[Stored records]
+ + + +

-- ==== Sys2Proof/Machine/Access.lean ====
section
/-!
DEFINITION. Reading and writing the parts of the state: crews, cores and their tables, the register file with its banked half (R82, R314),
bytes of memory (R9, R330), free values and the event ring (R353). Every other file goes through these.
-/
namespace Sys2Proof.Machine

/-! ### Tables -/

namespace State

def crew? (s : State) (c : Nat) : Option Crew := s.crews.find? c

def setCrew (s : State) (c : Nat) (x : Crew) : State := { s with crews := s.crews.insert c x }

def updCrew (s : State) (c : Nat) (f : Crew → Crew) : State :=
  match s.crew? c with
  | none => s
  | some x => s.setCrew c (f x)

def core (s : State) (g : Nat) : Core := s.cores.getD g Core.empty

def updCore (s : State) (g : Nat) (f : Core → Core) : State := { s with cores := s.cores.insert g (f (s.core g)) }

def sched (s : State) (g t : Nat) : Sched := (s.core g).scheds.getD t Sched.idle

def updSched (s : State) (g t : Nat) (f : Sched → Sched) : State :=
  s.updCore g fun k => { k with scheds := k.scheds.insert t (f (k.scheds.getD t Sched.idle)) }

def arr (s : State) (g a : Nat) : Arr := (s.core g).arrays.getD a Arr.unheld

def updArr (s : State) (g a : Nat) (f : Arr → Arr) : State :=
  s.updCore g fun k => { k with arrays := k.arrays.setD a Arr.unheld (f (k.arrays.getD a Arr.unheld)) }

def bar (s : State) (g b : Nat) : Bar := (s.core g).bars.getD b Bar.idle

def updBar (s : State) (g b : Nat) (f : Bar → Bar) : State :=
  s.updCore g fun k => { k with bars := k.bars.setD b Bar.idle (f (k.bars.getD b Bar.idle)) }

def tile? (s : State) (g i : Nat) : Option Tile := (s.core g).tiles.find? i

def updTile (s : State) (g i : Nat) (f : Tile → Tile) : State := s.updCore g fun k => { k with tiles := k.tiles.modify i f }

def chain? (s : State) (g i : Nat) : Option ChainCtx := (s.core g).chains.find? i

def updChain (s : State) (g i : Nat) (f : ChainCtx → ChainCtx) : State := s.updCore g fun k => { k with chains := k.chains.modify i f }

def updCtr (s : State) (g : Nat) (f : Counters → Counters) : State := s.updCore g fun k => { k with ctr := f k.ctr }

def op? (s : State) (o : Nat) : Option Op := s.ops.find? o

def setOp (s : State) (o : Nat) (x : Op) : State := { s with ops := s.ops.insert o x }

def dropOp (s : State) (o : Nat) : State := { s with ops := s.ops.erase o }

def group? (s : State) (g : Nat) : Option Group := s.groups.find? g

def updGroup (s : State) (g : Nat) (f : Group → Group) : State := { s with groups := s.groups.modify g f }

def convoy? (s : State) (g : Nat) : Option Convoy := s.convoys.find? g

def updConvoy (s : State) (g : Nat) (f : Convoy → Convoy) : State := { s with convoys := s.convoys.modify g f }

def launch? (s : State) (g : Nat) : Option Launch := s.launches.find? g

def updLaunch (s : State) (g : Nat) (f : Launch → Launch) : State := { s with launches := s.launches.modify g f }

def ctx? (s : State) (t : Nat) : Option Context := s.ctxs.find? t

def updCtx (s : State) (t : Nat) (f : Context → Context) : State := { s with ctxs := s.ctxs.modify t f }

def queue? (s : State) (t q : Nat) : Option Queue := s.queues.find? (256 * t + q)

def updQueue (s : State) (t q : Nat) (f : Queue → Queue) : State := { s with queues := s.queues.modify (256 * t + q) f }

def tracker (s : State) (d : Nat) : Tracker := s.trackers.getD d Tracker.empty

def updTracker (s : State) (d : Nat) (f : Tracker → Tracker) : State := { s with trackers := s.trackers.insert d (f (s.tracker d)) }

def dram (s : State) (d : Nat) : Dram := s.drams.getD d Dram.empty

def updDram (s : State) (d : Nat) (f : Dram → Dram) : State := { s with drams := s.drams.insert d (f (s.dram d)) }

def bank (s : State) (b : Nat) : Bank := s.banks.getD b Bank.empty

def updBank (s : State) (b : Nat) (f : Bank → Bank) : State := { s with banks := s.banks.insert b (f (s.bank b)) }

def link (s : State) (n : Nat) : Link := s.links.getD n Link.down

def updLink (s : State) (n : Nat) (f : Link → Link) : State := { s with links := s.links.insert n (f (s.link n)) }

def die (s : State) (d : Nat) : Die := s.dies.getD d Die.reset

def updDie (s : State) (d : Nat) (f : Die → Die) : State := { s with dies := s.dies.insert d (f (s.die d)) }

/-- The cycles a die has counted (R363): its core clock runs at 7, 6 or 5 sevenths of the package timebase. -/
def cycle (s : State) (d : Nat) : Nat := s.now - ((s.die d).lag + 6) / 7

/-- The cycles of the die of a core. -/
def coreCycle (s : State) (g : Nat) : Nat := s.cycle (g / 96)

def updMg (s : State) (f : Manage → Manage) : State := { s with mg := f s.mg }

/-- A fresh name. -/
def fresh (s : State) : Nat × State := (s.nextId, { s with nextId := s.nextId + 1 })

/-- A free value (log 2): the next one of Config.freeNat. -/
def freeValue (s : State) : Nat × State := (Config.freeNat s.free, { s with free := s.free + 1 })

end State

/-- The die, the active cluster of the die and the core of the cluster, of a global core number (R3). -/
def dieOf (g : Nat) : Nat := g / 96
def clusterOf (g : Nat) : Nat := g / 4
def coreInCluster (g : Nat) : Nat := g % 4

/-- A saturating 32-bit count (R316). -/
def sat32 (n : Nat) : Nat := min n (2 ^ 32 - 1)

/-! ### Memory (R9, R330) -/

/-- What an unlisted byte reads as: DRAM is zeroed at bring-up (R361 step 5); host and peer memory by choice (log 4). -/
def unlistedByte : Byte := 0

namespace Memory

def read (m : Memory) (pa : Nat) : Byte := SMap.getD m.cells pa unlistedByte

def write (m : Memory) (pa : Nat) (b : Byte) : Memory := { m with cells := SMap.setD m.cells pa unlistedByte b }

def readN (m : Memory) (pa n : Nat) : List Byte := (List.range n).map fun i => m.read (pa + i)

def writeN (m : Memory) (pa : Nat) : List Byte → Memory
  | [] => m
  | b :: t => writeN (m.write pa b) (pa + 1) t

/-- The little-endian value of `n` bytes (R9). -/
def readLE (m : Memory) (pa n : Nat) : Nat := ofBytes (m.readN pa n)

def writeLE (m : Memory) (pa n x : Nat) : Memory := m.writeN pa (toBytes n x)

/-- The canonical form: addresses strictly rising, no entry equal to what an unlisted address reads as. -/
def wf (m : Memory) : Bool := SMap.wf unlistedByte m.cells

/-- R346: a sector is poisoned until a write replaces all of its 32 bytes. -/
def poisoned (m : Memory) (pa : Nat) : Bool := m.poison.contains (pa / 32)

def addPoison (m : Memory) (pa : Nat) : Memory := if m.poisoned pa then m else { m with poison := (pa / 32) :: m.poison }

def clearPoison (m : Memory) (sector : Nat) : Memory := { m with poison := m.poison.filter (· ≠ sector) }

end Memory

/-- A write of bytes at physical addresses; a sector all of whose bytes are written is no longer poisoned (R346). -/
def writePhys (s : State) (l : List (Nat × Byte)) : State :=
  let m := l.foldl (fun m e => m.write e.1 e.2) s.mem
  let full := s.mem.poison.filter fun k => (List.range 32).all fun i => l.any fun e => e.1 == 32 * k + i
  { s with mem := full.foldl (fun m k => m.clearPoison k) m }

/-! ### Registers (R20, R82, R314) -/

/-- Whether register fields name the banked lines: the crew is in its handler (R314). -/
def Crew.bank (c : Crew) : Bool := c.ctl.hmode

def RegFile.vget (r : RegFile) (bank : Bool) (k : Fin 320) : Lanes :=
  if h : bank ∧ k.val < 32 then r.bv.get ⟨k.val, h.2⟩ else r.v.get k

def RegFile.sget (r : RegFile) (bank : Bool) (k : Fin 128) : DWord :=
  if h : bank ∧ k.val < 16 then r.bs.get ⟨k.val, h.2⟩ else r.s.get k

def RegFile.vset (r : RegFile) (bank : Bool) (k : Fin 320) (x : Lanes) : RegFile :=
  if h : bank ∧ k.val < 32 then { r with bv := r.bv.set k.val x h.2 } else { r with v := r.v.set k.val x }

def RegFile.sset (r : RegFile) (bank : Bool) (k : Fin 128) (x : DWord) : RegFile :=
  if h : bank ∧ k.val < 16 then { r with bs := r.bs.set k.val x h.2 } else { r with s := r.s.set k.val x }

/-- Vector register number `k`; a number beyond the file reads zero. -/
def Crew.vreg (c : Crew) (k : Nat) : Lanes := if h : k < 320 then c.rf.vget c.bank ⟨k, h⟩ else Lanes.zero

/-- Scalar register number `k`; a number beyond the file reads zero. -/
def Crew.sreg (c : Crew) (k : Nat) : DWord := if h : k < 128 then c.rf.sget c.bank ⟨k, h⟩ else 0

/-- The lanes `new` where `em` is set and `old` elsewhere (R105). -/
def mergeLanes (em : Mask) (old new : Lanes) : Lanes := Lanes.ofFn fun l => if em.getLsbD l then new.get l else old.get l

/-- A committed write of a register (R88). -/
def RegFile.put (r : RegFile) : RegWrite → RegFile
  | .s k b x => r.sset b k x
  | .v k b em x => r.vset b k (mergeLanes em (r.vget b k) x)

def Crew.put (c : Crew) (w : RegWrite) : Crew := { c with rf := c.rf.put w }

def Crew.mask (c : Crew) : Reg → Mask
  | .m k => c.rf.m.get k
  | _ => 0

/-- A mask destination; zero discards (R20). -/
def Crew.setMask (c : Crew) (d : Reg) (x : Mask) : Crew :=
  match d with
  | .m k => { c with rf := { c.rf with m := c.rf.m.set k.val x } }
  | _ => c

/-- The active lanes, ascending (R11). -/
def activeLanes (em : Mask) : List Nat := (List.range 128).filter fun l => em.getLsbD l

/-- The mask of a list of lanes. -/
def lanesMask (l : List Nat) : Mask := l.foldl (fun m i => m ||| BitVec.ofNat 128 (2 ^ i)) 0

/-! ### Physical addresses (R330) -/

/-- PA[51:48] (R330). -/
def region (pa : Nat) : Nat := bits pa 51 48

/-- Whether `size` bytes from `pa` lie in populated memory (R330). -/
def populated (pa size : Nat) : Bool :=
  match region pa with
  | 0 => decide (bits pa 47 41 = 0) && decide (bits pa 40 36 ≤ 23) && decide (bits pa 35 0 + size ≤ 36000000000)
  | 1 => decide (bits pa 47 40 = 0) && decide (bits pa 39 0 + size ≤ 1024000000000)
  | 2 | 3 | 4 => decide (bits pa 47 0 + size ≤ 2 ^ 48) && decide (pa < 2 ^ 52)
  | _ => false

/-! ### The event ring (R352, R353) -/

def Event.word (e : Event) : Nat := e.data % 2 ^ 64 * 2 ^ 64 + e.kind % 2 ^ 16 * 2 ^ 48 + e.tag % 2 ^ 8 * 2 ^ 40 + e.loc % 2 ^ 40

/-- Writes an event in the next slot, and signals EVVEC at the designated port. A ring at an address without memory takes nothing. -/
def putEvent (s : State) (e : Event) : State :=
  let n := s.mg.evtail + 1
  let a := s.mg.evbase + 16 * (n % 4096)
  let s := if populated a 16 then writePhys s ((toBytes 16 e.word).mapIdx fun i b => (a + i, b)) else s
  s.updMg fun m => { m with evtail := n, msix := (m.owner.getD 0, m.evvec % 2 ^ 11) :: m.msix }

/-- The ring is full when EVTAIL − EVHEAD = 4,096. -/
def ringFull (s : State) : Bool := decide (s.mg.evtail - s.mg.evhead ≥ 4096)

/-- An event: written, kept while the ring is full, or dropped and counted (R353). -/
def emit (s : State) (e : Event) : State :=
  if s.mg.kept.isEmpty && !ringFull s then putEvent s e
  else if s.mg.kept.length < 256 then s.updMg fun m => { m with kept := m.kept ++ [e] }
  else if e.kind = 0 then s.updMg fun m => { m with held := some e }
  else s.updMg fun m => { m with evdrop := min (m.evdrop + 1) (2 ^ 64 - 1), evovf := true }

/-- Kept events are written as slots free. -/
def flushEvents : Nat → State → State
  | 0, s => s
  | n + 1, s =>
    match s.mg.kept with
    | [] => s
    | e :: t => if ringFull s then s else flushEvents n (putEvent (s.updMg fun m => { m with kept := t }) e)

end Sys2Proof.Machine
end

+ + + +

▶ _What you need to do_
Starting at the line above that contains "def putEvent (s", write out each line exactly until the line that contains "m with evtail" has been written, and stop there.

▶ _Answer for the task_
def putEvent (s : State) (e : Event) : State :=
  let n := s.mg.evtail + 1
  let a := s.mg.evbase + 16 * (n % 4096)
  let s := if populated a 16 then writePhys s ((toBytes 16 e.word).mapIdx fun i b => (a + i, b)) else s
  s.updMg fun m => { m with evtail := n, msix := (m.owner.getD 0, m.evvec % 2 ^ 11) :: m.msix }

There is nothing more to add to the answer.